3.10 INTELLECTUAL PROPERTY. (a) Seller has not received any notice in
writing to the effect that any Person has claimed that the Patents are invalid
or unenforceable. To Seller's Knowledge, there is no set of facts or
circumstances that if presented to a Governmental Authority could reasonably be
expected to render the Patents invalid or unenforceable.
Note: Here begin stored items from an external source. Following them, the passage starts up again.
-- ==== Sys2Proof/Machine/Dma.lean ====
section
/-! DEFINITION. The rights of engines to the register space (R451), and the movement of DMA elements (R356 to R360). -/

namespace Sys2Proof.Machine

/-! ## Ends of an element -/

/-- The register space begins at 0x3000_0000 (R356). -/
def dmaReg (a : Nat) : Option Nat := if 0x30000000 ≤ a ∧ a < 0x31000000 then some (a - 0x30000000) else none

/-- The unit whose FEED register an address is. -/
def feedAt (a : Nat) : Option (Fin 4) :=
  match dmaReg a with
  | none => none
  | some o => match slotAt 0x080000 0x40 4 o with
    | some (u, 0x24) => some (Fin.ofNat 4 u)
    | _ => none

/-- What is wrong with the source of an element of `n` bytes: code 1 or 2 of Table 13-2. -/
def dmaSrcBad (s : State) (e : Fin 24) (a n : Nat) : Option (BitVec 4) :=
  if inShared a n then
    if !mayLoad s.mem e a n then some 1 else if a % n != 0 then some 2 else none
  else match dmaReg a with
    | some o => if !hregReads e o || n != 4 then some 1 else if a % 4 != 0 then some 2 else none
    | none => some 1

/-- What is wrong with the destination of an element: code 1, 2 or 4. A FEED register takes 1, 2 or 4 bytes (R354). -/
def dmaDstBad (s : State) (e : Fin 24) (d : Fin 16) (a n : Nat) : Option (BitVec 4) :=
  if inShared a n then
    if !mayStore s.mem e a n then some 1 else if a % n != 0 then some 2 else none
  else match feedAt a, dmaReg a with
    | some u, _ => if s.cvu.u[u].dmaFed && s.cvu.u[u].channel == d then none else some 4
    | none, some o => if !hregWrites s e o || n != 4 then some 1 else if a % 4 != 0 then some 2 else none
    | none, none => some 1

/-- A word of the shared SRAM that an element reads, or rewrites in part, is not correctable (R72). -/
def dmaEcc (s : State) (a : Nat) : Bool := inShared a 1 && eccAt s.mem 14 a == some true

/-- Reads the bytes of an element, with the report of a corrected word or the clearing of read-clear fields. -/
def dmaFetch (a n : Nat) (s : State) : List Byte × State :=
  match dmaReg a with
  | some o => let q := readReg .dma o s; (wordBytes q.1, q.2)
  | none =>
    let s1 := if eccAt s.mem 14 a == some false then eccCorrected 14 a s else s
    (readBytes s.mem 14 a n, s1)

/-- Writes the bytes of an element. A word written in part is read first, with the report of a corrected one; whole or in part it leaves
with good check bits (R70, R72, R358). -/
def dmaPut (e : Fin 24) (a : Nat) (bs : List Byte) (agree : Bool) (s : State) : State :=
  match feedAt a, dmaReg a with
  | some u, _ => cvuTake u agree Cvu.open_ (Cvu.feed bs) s
  | none, some o => writeReg (.engine e) o (bytesWord bs) s
  | none, none =>
    let s1 := if bs.length < 4 && eccAt s.mem 14 a == some false then eccCorrected 14 a s else s
    s1.onMem fun m => eccSet 14 a none (writeBytes 14 a bs m)

/-! ## Ends of a block -/

/-- Steps 4 to 6 of R354 for a unit whose block has ended. -/
def blockEnd (agree : Bool) (u : Fin 4) (s : State) : State :=
  raise (112 + u.val) <| cvuTake u agree (fun x => bit x.cfg 9 && x.open_) (fun x =>
    let x1 := if bit x.cfg 9 then x.stop x.ctxe else x
    { x1 with match_ := if bit x.cfg 10 then x1.read == x.expect else x1.match_, done := true }) s

/-- The channel after an element: addresses advance, COUNT and the burst count down; a held request starts the next burst; at
COUNT 0 it stops, or reloads under CIRC (R357). -/
def Dma.moved (c : Dma) : Dma :=
  let n : Word := BitVec.ofNat 32 c.size
  let left := c.burst - 1
  let next := fun (x : Dma) => if x.held then { x with burst := fld x.cfg 15 10, held := false } else { x with burst := 0 }
  let c1 := { c with
    src := if bit c.cfg 2 then c.src + n else c.src
    dst := if bit c.cfg 3 then c.dst + n else c.dst
    count := c.count - 1
    burst := left }
  if c1.count = 0 then
    if bit c.cfg 4 then next { c1 with done := true, src := c.src0, dst := c.dst0, count := c.count0 }
    else { c1 with done := true, busy := false, burst := 0, held := false }
  else if left = 0 then next c1
  else c1

/-- A channel of a lower number has an element to move, and is served first (R358). -/
def dmaBefore (d : Fin 16) (s : State) : Bool := (List.finRange 16).any fun k => decide (k < d) && s.cvu.d[k].busy && s.cvu.d[k].burst != 0

/-- One element of channel `d`, where none of a lower number waits (R356 to R359). -/
def dmaElement (d : Fin 16) (agree : Bool) (s : State) : State :=
  let c := s.cvu.d[d]
  if !c.busy || c.burst == 0 || dmaBefore d s then s
  else if h : c.owner < 24 then
    let e : Fin 24 := ⟨c.owner, h⟩
    let a := c.src.toNat
    let b := c.dst.toNat
    match (dmaSrcBad s e a c.size).orElse fun _ => dmaDstBad s e d b c.size with
    | some code => dmaFail code d s
    | none =>
      if dmaEcc s a || (dmaEcc s b && c.size != 4) then dmaFail 3 d s
      else
        let q := dmaFetch a c.size s
        let s1 := (dmaPut e b q.1 agree q.2).onD d Dma.moved
        if c.count = 1 then raise (116 + d.val / 4) (each (fedBy s d) (blockEnd agree) s1) else s1
  else dmaFail 1 d s

/-- DMA_ELEMENT (R358). -/
def execDmaElement (d : Fin 16) (agree : Bool) (s : State) : Outc := .next (noting (dmaElement d agree) s)

end Sys2Proof.Machine
end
(b) To Seller's Knowledge, the manufacture, use, sale or import of
bazedoxifene or lasofoxifene would not infringe a patent or other intellectual
property right of another Person. To Seller's Knowledge, there is no pending or
threatened action, suit, proceeding or claim by others that the manufacture,
sale or proposed sale of bazedoxifene or lasofoxifene would infringe any patent
or other intellectual property right of another Person.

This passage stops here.